Re: [PATCH v3 11/11] KVM: nVMX: Wake L2 from HLT when nested posted-interrupt pending

Jim Mattson <jmattson@xxxxxxxxxx> · Thu, 3 Dec 2020 14:07:10 -0800

On Tue, Nov 24, 2020 at 3:39 AM Paolo Bonzini <pbonzini@xxxxxxxxxx> wrote:
>
> On 24/11/20 02:55, Sean Christopherson wrote:
> >>> I believe there is a 1-to-many relationship here, which is why I said
> >>> each CPU would need to maintain a linked list of possible vCPUs to
> >>> iterate and find the intended recipient.
> >
> > Ya, the concern is that it's theoretically possible for the PINV to arrive in L0
> > after a different vCPU has been loaded (or even multiple different vCPUs).
> > E.g. if the sending pCPU is hit with an NMI after checking vcpu->mode, and the
> > NMI runs for some absurd amount of time.  If that happens, the PINV handler
> > won't know which vCPU(s) should get an IRQ injected into L1 without additional
> > tracking.  KVM would need to set something like nested.pi_pending before doing
> > kvm_vcpu_trigger_posted_interrupt(), i.e. nothing really changes, it just gets
> > more complex.
>
> Ah, gotcha.  What if IN_GUEST_MODE/OUTSIDE_GUEST_MODE was replaced by a
> generation count?  Then you reread vcpu->mode after sending the IPI, and
> retry if it does not match.

Meanwhile, the IPI that you previously sent may have triggered posted
interrupt processing for the wrong vCPU.

Consider an overcommitted scenario, where each pCPU is running two
vCPUs. L1 initializes all of the L2 PIDs so that PIR[x] and PID.ON are
set. Then, it sends the VMCS12 NV IPI to one specific L2 vCPU. When L0
processes the VM-exit for sending the IPI, the target vCPU is running
IN_GUEST_MODE, so we send the vmcs02 NV to the corresponding pCPU.
But, by the time the IPI is received on the pCPU, a different L2 vCPU
is running. Oops. It seems that we have to pin the target vCPU to the
pCPU until the IPI arrives. But since it's the vmcs02 NV, we have no
way of knowing whether or not it has arrived.
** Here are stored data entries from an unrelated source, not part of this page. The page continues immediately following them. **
/-- Chunk 0 belongs to rank 0, so that this rank sends its elements there; a result comes back. -/
theorem wit_coll_steps : let s := collOn runningColl
    Tab.find s.colls 1 = some runningColl ∧ runningColl.next < runningColl.chunks ∧ runningColl.op ≠ .bcast ∧
    (∃ u, s.pkgRead runningColl.cmd.viaB (runningColl.cap 1) (runningColl.off 1 + runningColl.pad + 192 * 0) (4 * runningColl.chunkLen 0) false =
      (u, .ok [1, 0, 0, 0, 0, 0, 0, 0, 0, 0, 0, 0, 0, 0, 0, 0]) ∧ u.colls = s.colls) ∧
    0 % runningColl.ranks.length ≠ runningColl.myrank ∧
    (Tab.vals s.colls).find? (fun x => x.hears (aPart 0 true)) = some runningColl ∧ runningColl.agrees (aPart 0 true) = true ∧
    (aPart 0 true).chunk < runningColl.chunks ∧ 0 ∉ runningColl.got ∧ runningColl.op ≠ .gath ∧
    (let v := s.modColl 1 (fun c => { c with clock := mergeClock c.clock (aPart 0 true).clock })
      ∃ u, v.pkgWrite runningColl.cmd.viaB (runningColl.cap 2) (runningColl.off 2 + runningColl.pad + 192 * 0)
        (([1, 2, 3, 4] : List Word).map (fun x => toBytes 4 x.toNat)).flatten false = (u, .ok ()) ∧
        Tab.find u.colls 1 = some { runningColl with clock := mergeClock runningColl.clock (aPart 0 true).clock }) ∧
    (∀ x ∈ Tab.vals st.colls, x.hears (aPart 0 true) = false) ∧ runningColl.agrees { aPart 0 true with count := 5 } = false ∧
    runningColl.chunks ≤ (aPart 1 true).chunk := by
  exact ⟨by decide +kernel, by decide, by decide, presWith (by decide +kernel) (by decide +kernel), by decide, by decide +kernel, by decide +kernel,
    by decide, by decide, by decide, presWith (by decide +kernel) (by decide +kernel), by decide, by decide +kernel, by decide⟩

/-- A broadcast from rank 0, which owns chunk 0; this is rank 1. -/
theorem wit_coll_broadcast : let c : Coll := { runningColl with cmd := { aColl.cmd with i := .coll .bcast (some 61) 8 3 } }
    Tab.find (collOn c).colls c.cmd.id = some c ∧ c.started = true ∧ c.next < c.chunks ∧ c.op = .bcast ∧ c.myrank ≠ c.root ∧
    c.next % c.ranks.length ≠ c.myrank := by decide +kernel

/-- Every rank's elements of a chunk, and one rank's. -/
theorem wit_coll_whole : runningColl.ranks.length = 2 ∧
    ({ runningColl with folds := [(0, [1, 2, 3, 4], [1, 0])] } : Coll).whole 0 = true ∧
    ({ runningColl with folds := [(0, [1, 2, 3, 4], [1])] } : Coll).whole 0 = false := by decide +kernel

def doneColl : Coll := { runningColl with next := 1, got := [0] }

theorem wit_coll_ends : let s := collOn doneColl
    Tab.find s.colls 1 = some doneColl ∧ s.quietSys 0 1 = true ∧ (∀ j, j < doneColl.chunks → j ∈ doneColl.got) ∧ doneColl.chunks ≤ doneColl.next ∧
    (s.die doneColl.cmd.die).covers doneColl.clock = true ∧
    (∃ u, s.pkgWrite doneColl.cmd.viaB (doneColl.cap 3) (doneColl.off 3) (toBytes 4 (0 * 2 ^ 28 + doneColl.tag)) false = (u, .ok ()) ∧ u.pane = s.pane) ∧
    s.pane.pid = 0 ∧ s.pane.place.live = true ∧ 61 + 1 < s.pane.s.length ∧ 3 < s.pane.ac.length ∧
    doneColl.warned = false ∧ doneColl.code = 0 ∧ (s.base doneColl.base).frozen = false ∧ (∀ x ∈ Tab.vals s.colls, x.base ≠ 1) ∧ (Tab.vals s.colls).filter (fun x => x.base == 0) = [doneColl] := by
  exact ⟨by decide +kernel, by decide +kernel, by decide, by decide, by decide +kernel, presWith (by decide +kernel) (by decide +kernel),
    by decide +kernel, by decide +kernel, by decide +kernel, by decide +kernel, by decide, by decide, by decide +kernel, by decide +kernel,
    by decide +kernel⟩

/-- A store to a peer that is not answered holds the completion. -/
theorem wit_coll_unquiet : ({ collOn runningColl with
    reqs := [(0, { aReq .store .pm { lane := 0, addr := 0 } with rid := 0, pid := 0 })] } : State).quietSys 0 1 = false := by decide +kernel

/-! ### The host, power, the control registers, steps -/

theorem wit_spdm : (st.modSpdm (fun x => { x with phase := 3 })).spdm.phase = 3 ∧ (∀ a ∈ [1, 2, 3, 4], a ∈ [4, 3, 2, 1]) ∧ 5 < 6 ∧ 6 ≠ 255 ∧
    st.recovery = false ∧ ({ st with recovery := true } : State).recovery = true ∧ st.spdm.session = none ∧ st.spdm.via = none ∧
    (st.modSpdm (fun x => { x with via := some 31 })).spdm.via = some 31 ∧ st.spdm.phase ≠ 4 ∧
    (st.modSpdm (fun x => { x with phase := 4 })).spdm.phase = 4 ∧
    (st.modSpdm (fun x => { x with phase := 5, session := some 255 })).spdm.session = some 255 := by decide

/-- A secure session, and a partition in each state of its interface. -/
def secureOn (tdi : Nat) : State := (st.modSpdm (fun x => { x with phase := 4, session := some 1 })).modPart 1 (fun p => { p with en := true, tdi := tdi })

theorem wit_interfaces : (secureOn 2).spdm.phase = 4 ∧ (secureOn 2).spdm.via = none ∧ ¬ 32 ≤ 31 ∧ (secureOn 2).spdm.session.isSome = true ∧ ((secureOn 2).part 1).en = true ∧
    ((secureOn 2).part 1).tdi = 2 ∧ ((secureOn 0).part 1).tdi = 0 ∧ ((secureOn 1).part 1).tdi = 1 ∧ (secureOn 1).recovery = false ∧
    31 < 32 ∧ ¬ (1 ≤ 0) ∧ (65536, 65536) ∈ (secureOn 2).partRuns 1 ∧ (secureOn 2).tierRuns 1 true = [] := by decide +kernel

/-- A register word through a TDI's space; one of a queue, barred without IDE. -/
theorem wit_ide : (⟨0, true, some 1⟩ : Tlp 64).tdi.isSome = true ∧ Barred (secureOn 2) (Tab.getD (secureOn 2).queues 32767 {}).part false (some 1) ∧
    ((secureOn 2).part 1).tdi = 2 := ⟨rfl, ⟨1, rfl, .inl (by decide)⟩, by decide⟩

/-- The last byte of a line under key 1. -/
theorem wit_host_write : let s := put st 0 (List.replicate 64 7)
    63 % 64 + 1 ≤ 64 ∧ s.tier0Ok (65536 + 63) = true ∧ s.chanQ = [] ∧ s.dm.wf = true ∧
    bit (s.base (s.chanOf (65536 + 63)).1).chdegr (s.chanOf (65536 + 63)).2 = false ∧ Tab.getD s.chanEvs ((65536 + 63) / 64) 0 = 0 ∧
    (65536 + 63) / 64 ∉ s.poisoned ∧ s.keyOk 1 ((65536 + 63) / 64) = true := by decide +kernel

theorem wit_host_access : let l : Lane := { lane := 31, addr := 0, pa := 2 ^ 65 - 1, stage := .queued }
    let r := aReq .load .hm l
    let w := aReq .store .hm { l with pa := 2 ^ 64, data := [1] }
    let two := { r with lanes := [l, { l with lane := 0, pa := 2 ^ 65 - 65 }] }
    Tab.find (withReq r).reqs r.rid = some r ∧ r.hostLane = true ∧ r.cancelled = false ∧
    (withReq r).hostBefore r (l.pa / 64) = false ∧ l.stage = .queued ∧ w.kind = .store ∧ (withReq w).hostBefore w (2 ^ 58) = false ∧
    (withReq two).hostBefore two (l.pa / 64) = false ∧ (2 ^ 65 - 65) / 64 ≠ (2 ^ 65 - 1) / 64 := by decide

/-- A pane parked at TRAP.HOST. -/
def hostParked : State := onPane (fun p => { p with place := .parked (.host false 5) }) inGrid

theorem wit_pane_command : hostParked.cmdTarget 0 1 0 0 = some hostParked.pane ∧ hostParked.getPane hostParked.pane.pid = some hostParked.pane ∧
    hostParked.cmdTarget 1535 1 0 0 = none ∧ (hostParked.core 0).cmdBusy = false ∧
    (let s := hostParked.modCore 0 (fun c => { c with cmdBusy := true });
      (s.core 0).cmdBusy = true ∧ (s.core 0).cmdGrid.toNat ≠ 1) := by decide +kernel

theorem wit_thermal : islandUnit 1023 = some 63 ∧ islandUnit 1087 = some 79 ∧ islandUnit 1088 = none ∧ (st.therm 63).2.2.2 ≤ 100 ∧
    (st.therm 79).2.2.1 ≤ 110 ∧ ({ st with powered := false } : State).powered = false ∧
    ({ st with life := { st.life with busy := true } } : State).life.busy = true ∧ 1103 < 1104 ∧ 25 < 26 := by decide

theorem wit_register_writes : (regAt 0xFFFFFFC).isNone = true ∧ 0x8002 % 4 ≠ 0 ∧ st.tdiLocked 255 = false ∧ (Tab.getD st.queues 32767 {}).en = false ∧
    (Tab.getD st.rings 255 {}).base < 2 ^ 56 ∧ (secureOn 1).tdiLocked 1 = true ∧
    (0x80000000 : Word) &&& 0x80000000 ≠ ((secureOn 1).modPart 1 (fun p => { p with en := false })).bar0 (0x8000 + 8 * 1) := by decide +kernel

theorem wit_asked : ({ st with agenda := [.bandwidthTick] } : State).agenda = [.bandwidthTick] := rfl

/-- A well-formed word and its encoding; an event has none. -/
theorem wit_encode : (Instr.launch 2 30 4).wf = true ∧ (Instr.launch 2 30 4).ctorIdx < (Instr.packetFetch 0).ctorIdx ∧
    (Instr.packetFetch 0).ctorIdx ≤ (Instr.packetFetch 0).ctorIdx ∧ (Instr.packetFetch 0).ctorIdx ≤ Instr.bandwidthTick.ctorIdx ∧
    encode (.launch 2 30 4) = some (0x3F823C00, 0x0000010B) ∧ encode .bandwidthTick = none := by
  decide

/-- A word of a reserved opcode, and one whose operand is of no class it takes. -/
theorem wit_bad_word : let s : State := { st with word := 0b0_0_0100001_0000000_0000000_0000000_00 }
    let t : State := { st with word := 0b0_0_0000000_1111111_0000000_0000000_00 }
    (match decodeWord s.word.toNat s.sill, decodeWord t.word.toNat t.sill with
      | .error .illegalInstruction, .error .illegalOperand => true
      | _, _ => false) = true := by decide +kernel

/-! ### A turn, and the memories at reset -/

/-- NOP, NOP, NOP at 0: the word 0x2400_0000 of R44. -/
def turning : State := { on (fun p => { p with ibuf := some ⟨0, 0x25000000, 0x25000000, 0x25000000, 0, false⟩ }) with turns := [0] }

theorem wit_turn : let g : State := { ({ turning with cursor := turning.cursor + 1 } : State).checkOut turning.pane.pid with issue := .go }
    turning.agenda = [] ∧ turning.powered = true ∧ turning.turns[turning.cursor / 4]? = some 0 ∧
    turning.slotPane 0 (8 * (turning.cursor % 4) + turning.cycle % 8) = some turning.pane ∧ turning.mayTurn turning.pane = true ∧
    g.pane.stack.head? = none ∧ g.pane.ibuf = some ⟨0, 0x25000000, 0x25000000, 0x25000000, 0, false⟩ ∧ pcPkt g.pane.pc = 0 ∧
    packetDetail 0x25000000 0x25000000 0x25000000 = 0 ∧ wChain 0x25000000 = false ∧
    (match decodeWord 0x25000000 0 with
      | .ok i => decide (i = .nop) && g.pane.countOk i && !g.pane.namesPending i
      | _ => false) = true := by decide +kernel

theorem wit_memories : MemOk State.reset ∧ (match step State.reset with
    | .next _ => true
    | _ => false) = true := by
  unfold MemOk
  decide +kernel

theorem test_turn_completes : (match step turning with
    | .next t => t.pane.pc == 4
    | _ => false) = true := by decide +kernel

/-! ### Examples the spec works out -/

/-- Registers of lanes 0, 1, ... -/
def vregs (l : List (Nat × List Nat)) (p : Pane) : Pane :=
  { p with v := l.foldl (fun v e => setAt v e.1 ((List.range 32).map (fun L => BitVec.ofNat 32 (e.2.getD L 0)))) p.v }

def outOf (i : Instr) (l : List (Nat × List Nat)) : Pane := (after i (on (vregs l))).pane

def lanesOf (p : Pane) (n k : Nat) : List Nat := (List.range k).map (fun L => (p.vreg n L).toNat)

/-- Chapter 1: a call's entry, spilled. -/
theorem test_entry_words : (⟨0xFFFFFFFF, 0x1000000A2, 2, .call, 0, 0⟩ : Entry).bytes =
    ([0xFFFFFFFF, 0x000000A2, 0x00A00001, 0].map (toBytes 4)).flatten := by decide +kernel

/-- Chapter 2: OFF = -3, from packet 0x10. -/
theorem test_bra : (after (.bra 2 (-3)) (on (fun p => { p with pc := 0x100, p := setAt p.p 2 1 }))).pane.nextPc = some 0xD0 := by decide +kernel

/-- Chapter 4: the carry of the low words, and the sum of the high ones with it. -/
theorem test_iaddc : let p := outOf (.iaddc false .discard (.reg 4) (.reg 6)) [(4, [0xFFFFFFF0]), (6, [0x20])]
    p.y0.val 0 = 1 ∧ (outOf (.iadd false .wrap (.reg 8) (.reg 4) (.reg 6)) [(4, [0xFFFFFFF0]), (6, [0x20])]).vreg 8 0 = 0x10 := by
  decide +kernel

/-- Chapter 4: pos 28, wid 8. -/
theorem test_bit_fields : (outOf (.bfx false false (.reg 1) (.reg 2) (.reg 3)) [(2, [0xA0000000]), (3, [0x81C])]).vreg 1 0 = 0xA ∧
    (outOf (.bfx false true (.reg 1) (.reg 2) (.reg 3)) [(2, [0xA0000000]), (3, [0x81C])]).vreg 1 0 = 0xFFFFFFFA ∧
    (outOf (.bfi false (.reg 1) (.reg 2) (.reg 3)) [(1, [0xFFFFFFFF]), (2, [5]), (3, [0x81C])]).vreg 1 0 = 0x5FFFFFFF := by decide +kernel

/-- R88: CLZ of 0 is 32; bit 0 moves to bit 31. -/
theorem test_counts : (outOf (.clz false (.reg 1) (.reg 2)) [(2, [0, 1])]).vreg 1 0 = 32 ∧
    (outOf (.popc false (.reg 1) (.reg 2)) [(2, [0x80000001])]).vreg 1 0 = 2 ∧ (outOf (.brev false (.reg 1) (.reg 2)) [(2, [1])]).vreg 1 0 = 0x80000000 := by
  decide +kernel

/-- Chapter 4: 60,000 + 10,000 overflows, 1 + 2^-11 ties to even. -/
theorem test_hadd2 : let p := outOf (.hadd2 false .f16 (.reg 6) (.reg 2) (.reg 3)) [(2, [0x3C007B53]), (3, [0x100070E2])]
    p.vreg 6 0 = 0x3C007C00 ∧ p.xstat = 5 := by decide +kernel

/-- Chapter 4: 65,520 to F16 toward zero and to nearest. -/
theorem test_cvt : let z := outOf (.cvt false .f16 .f32 .rz (.reg 4) (.reg 5)) [(5, List.replicate 32 0x477FF000)]
    let n := outOf (.cvt false .f16 .f32 .rn (.reg 4) (.reg 5)) [(5, List.replicate 32 0x477FF000)]
    z.vreg 4 0 = 0x7BFF ∧ z.xstat = 1 ∧ n.vreg 4 0 = 0x7C00 ∧ n.xstat = 5 := by decide +kernel

/-- Chapter 4: +0 and -0. -/
theorem test_fadd_zero : (outOf (.fadd false .rd (.reg 1) (.reg 2) (.reg 3)) [(3, [0x80000000])]).vreg 1 0 = 0x80000000 ∧
    (outOf (.fadd false .rn (.reg 1) (.reg 2) (.reg 3)) [(3, [0x80000000])]).vreg 1 0 = 0 := by decide +kernel

/-- Chapter 5: the keys, lengths and data of lanes 0 to 7. -/
def eight : List (Nat × List Nat) := [(2, [5, 2, 5, 7, 2, 2, 9, 5]), (3, [3, 0, 2, 1, 0, 4, 1, 2]), (4, [0, 3, 0, 0, 8, 0, 1, 0])]

def eightOf (i : Instr) : Pane := (after i (on (fun p => { vregs eight p with xm := 0xFF }))).pane

theorem test_reorder : lanesOf (eightOf (.reorder false (.reg 10) .lane (.reg 2))) 10 9 = [0, 2, 7, 1, 4, 5, 3, 6, 0] := by decide +kernel

theorem test_rebal : let p := eightOf (.rebal false 12 (.reg 3))
    lanesOf p 12 8 = [0, 0, 0, 2, 2, 3, 5, 5] ∧ lanesOf p 13 8 = [0, 1, 2, 0, 1, 0, 0, 1] := by decide +kernel

theorem test_nzs : let p := eightOf (.nzs false (.reg 14) (.reg 4) (.reg 6))
    lanesOf p 14 9 = [1, 4, 6, 0xFFFFFFFF, 0xFFFFFFFF, 0xFFFFFFFF, 0xFFFFFFFF, 0xFFFFFFFF, 0] ∧ p.sreg 6 = 3 := by decide +kernel

/-- Chapter 5: the entry of LOOP s10, 2 with s10 = 3 holds the passes left. -/
theorem test_loop_inc : decodeWord 0x238A1000 0x8844 = .ok (.loop (.reg 10) 1 (.addNext 4) (.inc 8) .none .none) := by decide +kernel

/-- Chapter 15: a home's order ADD, FADD, HADD2, OR. -/
theorem test_atomics : aopBytes .add 4 (toBytes 4 0x3F800000) (toBytes 4 1) = toBytes 4 0x3F800001 ∧
    aopBytes .fadd 4 (toBytes 4 0x3F800001) (toBytes 4 0x3F800000) = toBytes 4 0x40000000 ∧
    aopBytes .hadd2 4 (toBytes 4 0x40000000) (toBytes 4 0x3C003C00) = toBytes 4 0x42003C00 ∧
    aopBytes .hadd2 4 (toBytes 4 0x40000001) (toBytes 4 0x3C003C00) = toBytes 4 0x42003C00 ∧
    aopBytes .or 4 (toBytes 4 0x42003C00) (toBytes 4 1) = toBytes 4 0x42003C01 := by decide +kernel

/-- Chapter 15: the sketch of ROWS 3, LOGW 6, E -8. -/
theorem test_sketch : let h : SkHdr := ⟨3, 6, 0, -8⟩
    (List.range 3).map (h.hash 1) = [(38, true), (49, true), (57, false)] ∧ (List.range 3).map (h.hash 2) = [(13, false), (35, false), (50, true)] ∧
    h.size = 832 ∧ quantise (-8) 0x3F400000 = some (192, false) ∧ quantise (-8) 0xBF000000 = some (-128, false) ∧
    h.off 0 38 = 0xD8 ∧ h.off 1 49 = 0x204 ∧ h.off 2 57 = 0x324 ∧ skEstimate (-8) [256, 256, 256] = 0x3F800000 ∧
    skEstimate (-8) [-128, -128, -128] = 0xBF000000 := by decide +kernel

/-- Chapter 17: u = 0, v = 0.5 in a 4 by 4 texture whose texel (x, y) is x + 4 y. -/
def texAt (clamp lin : Bool) : Word :=
  texResult 3 0 ((texTerms ⟨3, 4, 4, 16, 0⟩ clamp lin 0 0x3F000000).map (fun t =>
    (t.2.2, toBytes 4 (roundDy F32 .rn false false ((t.1 : Int) + 4 * t.2.1) 0).1)))

theorem test_tex : texAt false false = 0x41000000 ∧ texAt false true = 0x40F00000 ∧ texAt true true = 0x40C00000 := by decide +kernel

/-- Chapter 17: p = (0.5, 0.25, 0), N = 4, TSIZE = 16: entry 1 alone. -/
theorem test_hgrid : (hgCorners 4 16 [0x3F000000, 0x3E800000, 0]).map Prod.fst = [1] := by decide +kernel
If the requisite IPI delivery delays seem too absurd to contemplate,
consider pushing L0 down into L1.

> To guarantee atomicity, the OUTSIDE_GUEST_MODE IN_GUEST_MODE
> EXITING_GUEST_MODE READING_SHADOW_PAGE_TABLES values would remain in the
> bottom 2 bits.  That is, the vcpu->mode accesses like
>
>         vcpu->mode = IN_GUEST_MODE;
>
>         vcpu->mode = OUTSIDE_GUEST_MODE;
>
>         smp_store_mb(vcpu->mode, READING_SHADOW_PAGE_TABLES);
>
>         smp_store_release(&vcpu->mode, OUTSIDE_GUEST_MODE);
>
>         return cmpxchg(&vcpu->mode, IN_GUEST_MODE, EXITING_GUEST_MODE);
>
> becoming
>
>         enum {
>                 OUTSIDE_GUEST_MODE,
>                 IN_GUEST_MODE,
>                 EXITING_GUEST_MODE,
>                 READING_SHADOW_PAGE_TABLES,
>                 GUEST_MODE_MASK = 3,
>         };
>
>         vcpu->mode = (vcpu->mode | GUEST_MODE_MASK) + 1 + IN_GUEST_MODE;
>
>         vcpu->mode &= ~GUEST_MODE_MASK;
>
>         smp_store_mb(vcpu->mode, vcpu->mode|READING_SHADOW_PAGE_TABLES);
>
>         smp_store_release(&vcpu->mode, vcpu->mode & ~GUEST_MODE_MASK);
>
>         int x = READ_ONCE(vcpu->mode);
>         do {
>                 if ((x & GUEST_MODE_MASK) != IN_GUEST_MODE)
>                         return x & GUEST_MODE_MASK;
>         } while (!try_cmpxchg(&vcpu->mode, &x,
>                               x ^ IN_GUEST_MODE ^ EXITING_GUEST_MODE))
>         return IN_GUEST_MODE;
>
> You could still get spurious posted interrupt IPIs, but the IPI handler
> need not do anything at all and that is much better.
>
> > if we're ok with KVM
> > processing virtual interrupts that technically shouldn't happen, yet.  E.g. if
> > the L0 PINV handler consumes vIRR bits that were set after the last PI from L1.
>
> I actually find it curious that the spec promises posted interrupt
> processing to be triggered only by the arrival of the posted interrupt
> IPI.  Why couldn't the processor in principle snoop for the address of
> the ON bit instead, similar to an MWAIT?
>
> But even without that, I don't think the spec promises that kind of
> strict ordering with respect to what goes on in the source.  Even though
> posted interrupt processing is atomic with the acknowledgement of the
> posted interrupt IPI, the spec only promises that the PINV triggers an
> _eventual_ scan of PID.PIR when the interrupt controller delivers an
> unmasked external interrupt to the destination CPU.  You can still have
> something like
>
>         set PID.PIR[100]
>         set PID.ON
>                                         processor starts executing a
>                                          very slow instruction...
>         send PINV
>         set PID.PIR[200]
>                                         acknowledge PINV
>
> and then vector 200 would be delivered before vector 100.  Of course
> with nested PI the effect would be amplified, but it's possible even on
> bare metal.
>
> Paolo
>